This is another bit that has me confused. You say that God has a part in every thing that happens, but the science of biology, evolution etc seems to work fine without requiring a god, at least to me.
Well, I would expect that. Apparently to you, a god would only relate to a scientific theory as a component of the theory--as someone or something that has to be part of the description of how a process works. Like the cartoon (I'm sure you've seen it) that has an equation that is broken by the words "a miracle happens here".
If that is the sense in which a god must be "required" I would agree with you that the science of biology, evolution, etc. works fine without requiring a god.
But as a theist, that is not what I mean when I think of God as necessary to nature. As Mick says, there is no "job" which God does which can be identified or separated from the rest of the evolving creation. That's why God's work does not appear either as a part of or as an addition to a scientific theory. It is rather the whole as it is which we see as the work of God.
In my experience, it is members of religious groups who claim that evolution is incompatible with religion. I've yet to see a scientist claim that a believer cannot also accept evolution. But I have seen many times believers say that evolution cannot be accepted alongside God.
Well, here are some of the statements that have been thrown at me as evidence that some scientists do claim a believer cannot accept evolution:
In the keynote address for the second Darwin Day celebration in 1998, Darwinian
philosopher of science William Provine summarized the implications of
Darwinism in this way: "Naturalistic evolution has clear consequences that Charles Darwin
understood perfectly. 1) No gods worth having exist; 2) no life after death
exists; 3) no ultimate foundation for ethics exists; 4) no ultimate meaning
in life exists; and 5) human free will is nonexistent.
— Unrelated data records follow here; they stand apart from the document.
/-- An image the device has made (R254 to R258): the core as it stood, its requests, and by offset in its pool the bytes, poisoned lines,
releases and junctions; RACESTAT of its context, MILE of its channels, its own sequence number, the base's and its tag, and its own tag. -/
structure Image where
  seq : Nat
  core : Core
  requests : List (Nat × Request)
  pool : List Host.Cell
  poison : List (Nat × Bool)
  rels : List (Nat × List Rel)
  jcts : List (Nat × JctObj)
  race : Word
  miles : List Word
  origin : Nat
  sealed : Bool
  depth : Nat
  base : Nat
  baseTag : Nat
  tag : Nat
deriving DecidableEq, Repr

/-- A save or load command of an image engine (R259 to R265): its target, its record's address and the copy read at issue, its issuer,
its bytes written or read, the images of its chain that the target holds, the image's sequence number, the target's freeze, cycles
streamed, whether a steward issued it, the status of a command that does not begin (R261), and the image of a save that has written part
of it. -/
structure ImgCmd where
  id : Nat
  core : Nat
  load : Bool
  record : Word
  data : Nat
  ctx : Nat
  super : Bool
  issuer : Nat
  desc : CtxDesc
  running : Bool := false
  done : Nat := 0
  applied : Nat := 0
  seqNo : Nat := 0
  freezeNo : Nat := 0
  cycles : Nat := 0
  timedOut : Bool := false
  steward : Bool := false
  refused : Option Nat := none
  image : Option Image := none
  clock : Clock := []
deriving DecidableEq, Repr

/-- A cluster (R159, R243, R260). -/
structure Cluster where
  slots : List (Nat × Graph) := []
  tlb : List TlbEntry := []
  images : List ImgCmd := []
  paused : List ImgCmd := []
deriving DecidableEq, Repr

/-- A Lesan connection to a node (R277). -/
structure Conn where
  sent : Nat := 0
  acked : Nat := 0
  received : Nat := 0
  tries : Nat := 0
  down : Bool := false
  unacked : List (Nat × Nat × Nat × Nat × List Byte) := []
deriving DecidableEq, Repr

/-- What hardware reports to a steward or to the host (R27, R49, R227, R238, R261, R274, R280). -/
inductive Report
  /-- with both sets of causes, as TSAVE0 to TSAVE7 hold them -/
  | escalation (core t : Nat) (saved : List Word)
  | launchWrite (serial tag : Nat) (addr : Word) (cause : Cause)
  | spillFull (ctx : Nat)
  | meeting (obj : Nat) (cause : Cause)
  | image (core status record : Nat)
  | watchdog (die : Nat)
  | thermal (die : Nat)
  | error (u : UnitName) (corrected : Bool)
  | answer (core status : Nat)
  | outOfService
  /-- an access of a host core that was not performed (R177, R464) -/
  | accessFault (host pa : Nat)
deriving DecidableEq, Repr

/-- Which agent moves next; the schedule is data, so that every order of moves is some schedule. -/
inductive Act
  /-- the track tries to issue -/
  | issue (core t : Nat)
  /-- the track issues, and the data of its load comes back later (LOAD_RESPONSE) -/
  | issueSlow (core t : Nat)
  | event (i : Instr)
  /-- a steward's own THAW (or THAW.V) of a core, and its own IMG.SAVE or IMG.LOAD of a core with a record in a context (R247) -/
  | stewardThaw (core : Nat) (vacate : Bool)
  | stewardImage (load : Bool) (core ctx : Nat) (record : Word)
  /-- a translation cache drops an entry for lack of room (R243): a core's, a cluster's, a die's -/
  | dropCore (core index : Nat)
  | dropCluster (cluster index : Nat)
  | dropDie (die index : Nat)
  /-- the steward has completed its bring-up, and begins the test of a unit (R273 step 4, R281) -/
  | stewardReady (die : Nat)
  | stewardTest (u : UnitName)
  /-- the boot ROM copies bytes of the flash to LPDDR6, from an address on, and starts host core 0 (R273 step 2) -/
  | bootCopy (pa len : Nat)
  /-- symbols of a codeword of a pool have changed (R183): core, stripe, byte lane, banks and what is added to each -/
  | poolUpset (core stripe lane : Nat) (wrong : List (Nat × Nat))
deriving DecidableEq, Repr

/-- The package. `cur`, `schedule`, `tick` and `nextId` are the model's own. -/
structure State where
  /-- core and track of the instruction that `exec` performs -/
  cur : Nat × Nat := (0, 0)
  schedule : List Act := []
  /-- whether the load in progress gets its data later -/
  slow : Bool := false
  /-- numbers free choices (log entry 2) -/
  tick : Nat := 0
  /-- numbers commands, waits, trips, launches -/
  nextId : Nat := 4096
  mem : List Host.Cell := []
  poison : List (Nat × Bool) := []
  cores : List (Nat × Core) := []
  clusters : List (Nat × Cluster) := []
  dies : List (Nat × Die) := []
  time : Nat := 0
  lq : List (Nat × Word) := []
  launches : List (Nat × Launch) := []
  ready : List Ready := []
  gangs : List Gang := []
  conts : List (Nat × Cont) := []
  /-- per context: trips started, and RACESTAT's lost, gap, races -/
  tripCount : List (Nat × Nat) := []
  racestat : List (Nat × Word) := []
  /-- slots of each context's spill area in use -/
  spilled : List (Nat × List Nat) := []
  rels : List (Nat × List Rel) := []
  jcts : List (Nat × JctObj) := []
  bars : List (Nat × BarObj) := []
  meets : List (Nat × MeetObj) := []
  /-- closed meetings whose object has been opened afresh, and of which a round is not written yet or a MEET.WAIT waits still (R228, R397) -/
  oldMeets : List (Nat × MeetObj) := []
  /-- proxies known at an object that has no open meeting: the object, their node and their offset (R230) -/
  farProxies : List (Nat × Nat × Nat) := []
  hostClocks : List (Nat × Clock) := []
  hostValues : List (Nat × Word) := []
  /-- per host core: releases that its loads have seen, and what its last release fence released (R188, R369) -/
  hostPend : List (Nat × List Rel) := []
  hostFence : List (Nat × Clock) := []
  images : List (Nat × Image) := []
  imageSeq : Nat := 0
  reloc : List (Nat × Nat) := []
  rmbase : Word := 0
  rmnode : Word := 0
  conns : List (Nat × Conn) := []
  requests : List (Nat × Request) := []
  /-- packets sent: kind and packet -/
  outbox : List (Nat × LesanPkt) := []
  ethDropped : Nat := 0
  portctl : Word := 0
  portctx : Word := 0
  portOut : List PortRec := []
  powerHigh : Bool := false
  /-- TIME of the sample that raised it (R20) -/
  powerFrom : Nat := 0
  /-- power samples in a row below 3,100 W (R275) -/
  powerLow : Nat := 0
  tripped : Bool := false
  cxlDown : List Nat := []
  ethDown : List Nat := []
  testing : List UnitName := []
  /-- errors that a unit's test has found transient (R281) -/
  transients : Nat := 0
  /-- the boot ROM has started host core 0 (R273) -/
  booted : Bool := false
  /-- cores that a band's test has frozen (R281) -/
  testFroze : List Nat := []
  /-- gang halt requests on their way (R293): core and track -/
  gangHalts : List (Nat × Nat) := []
  hostMap : List (Nat × Nat) := []
  /-- images of host cores that wait for a core to fall vacant (R282) -/
  displaced : List Nat := []
  reports : List Report := []
deriving DecidableEq, Repr

/-- The package right after module reset (R273 step 1): every core vacant; grids, pools, codebooks and crossings zero; every
register at the value its table gives, which the offset-indexed blocks have as the value of an unlisted offset. -/
def State.reset : State := {}

end Sys2Proof.Machine
end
Harvard biologist Richard Lewontin: "We take the side of science in
spite of the patent absurdity of some of its constructs, in spite of its
failure to fulfill many of its extravagant promises of health and life, in
spite of the tolerance of the scientific community for unsubstantiated
just-so stories, because we have a prior commitment, a commitment to
materialism (i.e., naturalism). It is not that the methods and institutions
of science somehow compel us to accept a material explanation of the
phenomenal world, but, on the contrary, that we are forced by our a priori
adherence to material causes to create an apparatus of investigation and a
set of concepts that produce material explanations, no matter how
counterintuitive, no matter how mystifying to the uninitiated. Moreover,
that materialism is absolute, for we cannot allow a Divine Foot in the
door."
[Provines] fellow Darwin disciple, Oxford zoologist Richard Dawkins, famously
said, 'Darwin made it possible to be an intellectually fulfilled atheist.'
George Gaylord Simpson (the dean of neo-Darwinists) expressed what
Darwinism entails about
human existence in this way:"Man is the result of a purposeless and natural
process that did not have him in mind."
To many in the general public, statements such as these mean scientists (at least some of them) have claimed that a believer cannot accept evolution.
Yet it is an eerie complicated relationship, because most people would not know of these statements if believers who reject evolution did not track them down and publicize them. I got all of these from posts made on another forum by a supporter of ID who believes, on the basis of statements like these, that evolution has inherent atheistic implications.
Another aspect of this is that although scientists (and a philosopher of science) made these statements---none of them are scientific statements and I think they would all agree they are not. These are personal opinions, not conclusions based on scientific research.
But again, to much of the general public, any statement made by a prominent scientist carries the weight of scientific authority.
So whether the perception is justified or not, it is the case that many people do think scientists themselves have ruled out any co-existence between theism and the theory of evolution.